The cytotoxic effects of NaBu on PCa cells
To determine the cell proliferation rate of PCa cells following treatment with NaBu for 24 h, WST-1 analysis was conducted (Fig. 1). A dose-dependent significant decrease was detected in both PCa cells for 24-hour treatment period (p < 0.001). We determined that NaBu treatment more inhibited DU-145 cell viability at 1, 2.5, 5, and 10 mM (70.5 ± 0.9%, 52.3 ± 0.7%, 32.5 ± 0.8%, and 26.4 ± 0.4%, respectively) than LNCaP cells (67.4 ± 0.8%, 64.4 ± 0.7%, 41.4 ± 0.8%, and 29.7 ± 0.9%, respectively) (p < 0.001). Additionally, the inhibition of PCa cell viability was more profound at 1 and 5mM concentrations for 24 treatment period. Thus, NaBu exhibited greater anti-proliferative activity in both PCa cells at 1 and 5 mM concentrations for 24 h and we selected these concentrations of NaBu for further analysis.

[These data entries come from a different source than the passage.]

-- ==== Sys2Proof/Machine/Bridge.lean ====
section
/-!
DEFINITION. The host bridge (R435 to R439, R445, R446, R595): its port, its functions and their BARs.
-/

namespace Sys2Proof.Machine

open Sys2Proof

/-! ### The port (R435, R445, R446) -/

/-- PCIE_LINK_UP: the port of a strapped bridge trains; a takeover that waits for it completes (R446). -/
def State.portUp (s : State) (speed width : Nat) : State :=
  if !(s.sys.bridgeEn || s.sys.bridgeStandby) then s
  else
    let s1 := { s with fab := { s.fab with pcieUp := true, pcieSpeed := speed, pcieWidth := width } }
    if s1.fab.takeover then s1.takeOver else s1

def execPcieLinkUp (speed width : Nat) (s : State) : Host.Outcome State Fault Refusal := done s (s.portUp speed width)

/-- PCIE_DOWN: the port leaves the up state (R446). -/
def State.portDown (s : State) : State :=
  if !s.fab.pcieUp then s
  else ({ s with fab := { s.fab with pcieUp := false, pcieSpeed := 0, pcieWidth := 0 } }).statusAll pgHbr 4

def execPcieDown (s : State) : Host.Outcome State Fault Refusal := done s s.portDown

/-- SRIOV_VF_ENABLE: the host enables virtual functions 1 to n (R436). -/
def State.setVfs (s : State) (n : Nat) : State :=
  if s.fab.pcieUp then { s with fab := { s.fab with numVfs := n } } else s

def execSriovVfEnable (n : Fin 16) (s : State) : Host.Outcome State Fault Refusal := done s (s.setVfs n.val)

/-- FUNCTION_LEVEL_RESET: the function's windows and MSI-X state alone (R438). -/
def State.functionReset (s : State) (fn : Fin 16) : State :=
  let s1 := s.setRegB fn pgHbr R.HBR_WIN_EN 0
  let s2 := (List.range 16).foldl (fun s n => s.setRegB fn pgHbr (R.HBR_WIN + 4 * n) 0) s1
  { s2 with fab := { s2.fab with msix := s2.fab.msix.keep (fun k => decide (k / 128 ≠ fn.val)) } }

def execFunctionLevelReset (fn : Fin 16) (s : State) : Host.Outcome State Fault Refusal := done s (s.functionReset fn)

/-! ### Accesses -/

/-- A completion leaves for the host. -/
def State.hostAnswer (s : State) (fn : Fin 16) (ok abort : Bool) (bs : List Byte) : State :=
  { s with out := s.out ++ [.completion fn ok abort bs] }

/-- Runs an access by a function: none arrives while the port is down; an inactive bridge, and a function that is not enabled,
complete it with Unsupported Request (R435, R436). -/
def State.barAccess (s : State) (fn : Fin 16) (f : State → State) : State :=
  if !s.fab.pcieUp then s
  else if s.fab.active && (fn = 0 || decide (fn.val ≤ s.fab.numVfs)) then f s
  else s.hostAnswer fn false false []

/-- Sends one deterministic request of a host access; one to the bridge's own device is delivered here (R424, R426). -/
def State.barSend (s : State) (fn : Fin 16) (num : Nat) (dev : BitVec 16) (addr len : Nat) (write : Option (List Byte)) : State :=
  let (pk, s1) := s.makeRequest fn (.bar fn num) dev addr len write 0 none
  let pk := { pk with det := true }
  if dev = s.devId then s1.deliver pk else s1.sendOrFail pk

/-- Opens a host access and sends its requests, each with its local address, length and bytes (R437). -/
def State.barOpen (s : State) (fn : Fin 16) (dev : BitVec 16) (size : Nat) (isWrite : Bool)
    (parts : List (Nat × Nat × Option (List Byte))) : State :=
  let num := s.fab.nextBar
  -- The access is entered once its requests are out, so that none completes it early.
  let s1 := { s with fab := { s.fab with nextBar := num + 1 } }
  let s2 := parts.foldl (fun s x => s.barSend fn num dev x.1 x.2.1 x.2.2) s1
  let b : BarAccess := ⟨num, fn, size, isWrite⟩
  let s3 : State := { s2 with fab := { s2.fab with bars := s2.fab.bars ++ [b] } }
  s3.settleBars

/-- BAR0 (R436, R437): the DRS of member m of the bridge's group at m × 16 MiB. A 64-bit access is two of 32 bits, low address
first (R60). -/
def State.bar0 (s : State) (fn : Fin 16) (addr size : Nat) (write : Option DWord) : State :=
  let dev := mkDev (devGroup s.devId) (addr / 2 ^ 24 % 64)
  let a := drsBase + addr % 2 ^ 24
  let bytes (lo n : Nat) : Option (List Byte) := write.map (fun v => leBytes n (v.toNat / 2 ^ (8 * lo)))
  let parts := if size = 8 then [(a, 4, bytes 0 4), (a + 4, 4, bytes 4 4)] else [(a, size, bytes 0 size)]
  s.barOpen fn dev size write.isSome parts

def execBar0Access (fn : Fin 16) (addr size : Nat) (write : Option DWord) (s : State) : Host.Outcome State Fault Refusal :=
  done s (s.barAccess fn (fun s => s.bar0 fn addr size write)).releaseEpochs

/-- BAR2 (R436, R437): window n at n × 4 GiB, in packets of at most 2,048 bytes. -/
def State.bar2 (s : State) (fn : Fin 16) (addr size : Nat) (write : Option (List Byte)) : State :=
  let n := addr / 2 ^ 32 % 16
  let w := s.regB fn pgHbr (R.HBR_WIN + 4 * n)
  if !(s.regB fn pgHbr R.HBR_WIN_EN).getLsbD n then s.hostAnswer fn false false []
  else
    let a := wbits w 15 0 * 2 ^ 32 + addr % 2 ^ 32
    let len := (write.map List.length).getD size
    let parts := (List.range (ceilDiv len 2048)).map (fun i =>
      (a + 2048 * i, min 2048 (len - 2048 * i), write.map (fun bs => (bs.drop (2048 * i)).take 2048)))
    s.barOpen fn (BitVec.ofNat 16 (wbits w 31 16)) len write.isSome parts

def execBar2Access (fn : Fin 16) (addr size : Nat) (write : Option (List Byte)) (s : State) : Host.Outcome State Fault Refusal :=
  done s (s.barAccess fn (fun s => s.bar2 fn addr size write)).releaseEpochs

/-! ### BAR4: the MSI-X table (R436, R439; assumption 21) -/

/-- Where the pending-bit array lies in BAR4 (assumption 21). -/
def pbaBase : Nat := 0x800

/-- A word of the MSI-X structures: message address, upper address, data and vector control, then the pending bits. -/
def State.msixRead (s : State) (fn : Fin 16) (addr : Nat) : Word :=
  if addr < 0x800 then
    let m := s.msixAt fn (addr / 16)
    match addr % 16 / 4 with
    | 0 => word m.addr.toNat
    | 1 => word (m.addr.toNat / 2 ^ 32)
    | 2 => m.data
    | _ => word (b01 m.masked)
  else if pbaBase ≤ addr ∧ addr < pbaBase + 16 then
    word ((List.range 32).map (fun j => b01 (s.msixAt fn (8 * (addr / 4 * 4 - pbaBase) + j)).pend * 2 ^ j)).sum
  else 0

/-- An entry after one of its words is written. -/
def Msix.write (m : Msix) (i : Nat) (v : Word) : Msix :=
  match i with
  | 0 => { m with addr := BitVec.ofNat 64 (putBits m.addr.toNat 31 0 v.toNat) }
  | 1 => { m with addr := BitVec.ofNat 64 (putBits m.addr.toNat 63 32 v.toNat) }
  | 2 => { m with data := v }
  | _ => { m with masked := v.getLsbD 0 }

/-- A pending vector that is unmasked sends its message. -/
def State.msixWrite (s : State) (fn : Fin 16) (addr : Nat) (v : Word) : State :=
  if 0x800 ≤ addr then s
  else
    let n := addr / 16
    let m := (s.msixAt fn n).write (addr % 16 / 4) v
    if m.pend && !m.masked then
      let s1 := s.setMsix fn n { m with pend := false }
      { s1 with out := s1.out ++ [.msix fn n m.addr m.data] }
    else s.setMsix fn n m

def State.bar4 (s : State) (fn : Fin 16) (addr : Nat) (write : Option Word) : State :=
  match write with
  | some v => (s.msixWrite fn addr v).hostAnswer fn true false []
  | none => s.hostAnswer fn true false (leBytes 4 (s.msixRead fn addr).toNat)

def execBar4Access (fn : Fin 16) (addr : Nat) (write : Option Word) (s : State) : Host.Outcome State Fault Refusal :=
  done s (s.barAccess fn (fun s => s.bar4 fn addr write))

end Sys2Proof.Machine
end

The effects of NaBu on apoptotic cell death in PCa cells
To investigate the apoptotic effects of NaBu, we performed the Annexin-V assay (Fig. 2). According to the Annexin V assay results, 1 and 5 mM NaBu treatment more increased the percentage of late apoptotic cells than the percentage of early apoptotic cells in both DU-145 and LNCaP cells (Fig. 2A). Additionally, 1 and 5 mM NaBu treatment increased the percentage of total apoptotic cells (66.5 ± 0.7% and 62.3 ± 0.7%, respectively) in DU-145 cells compared to the control (6.9 ± 0.3%) (Fig. 2B, p < 0.01). On the other hand, 1 and 5 mM NaBu treatment significantly increased the percentage of total apoptotic cells (37.3 ± 0.4% and 49.6 ± 0.8%, respectively) in a dose-dependent manner in LNCaP cells compared to the control (1.3 ± 0.5%) (Fig. 2A, p < 0.01). Thus, NaBu treatment more induced apoptotic cell death in DU-145 cells than LNCaP cells.
The effects of NaBu on the cell morphology of PCa cells
To further explore the apoptotic effects of NaBu, AO/PI dual staining was conducted (Fig. 3). AO/PI dual staining results showed that NaBu treatment exhibited apoptotic morphological changes in both PCa cells. After treatment of 1 and 5 mM NaBu for 24 h, chromatin condensation, nuclear blebbing, rounded cells, and cytoplasmic shrinkage were observed. However, the apoptotic effect of NaBu was more obvious in DU-145 cells than LNCaP cells. Our results were consistent with the WST-1 and Annexin-V assay results.
The effects of NaBu on subcellular localization of TLR4 signaling pathway proteins in PCa cells
We next determined the subcellular localizations of TLR4, IRF3 and NF-κB as downstream proteins of TLR4 signaling pathways in PCa cells (Fig. 4). For this purpose, we performed immune fluorescence (IF) assay following administration of 1 and 5 mM of NaBu for 24 h in DU-145 and LNCaP cells. The obtained results demonstrated that treatment with 1 mM NaBu induced cytoplasmic expression of TLR4, IRF3 and NF-κB compared to control cells and higher expression of nuclear IRF3 was observed in DU-145 cells. However, both cytoplasmic and nuclear NF-κB expression was decreased in DU-145 cells following 5 mM NaBu treatment. On the other hand, treatment with 1 and 5 mM NaBu induced cytoplasmic expression of TLR4 compared with control in LNCaP cells. Additionally, we observed cytoplasmic IRF3 and NF-κB at 1 mM NaBu treatment. However, nuclear translocation of NF-κB and IRF3 was not observed after 5 mM NaBu treatment in LNCaP cells. Thus, NaBu treatment induced the cytoplasmic TLR4 and IRF3 expression in particularly DU-145 cells without affecting nuclear translocation of NF-κB in PCa cells.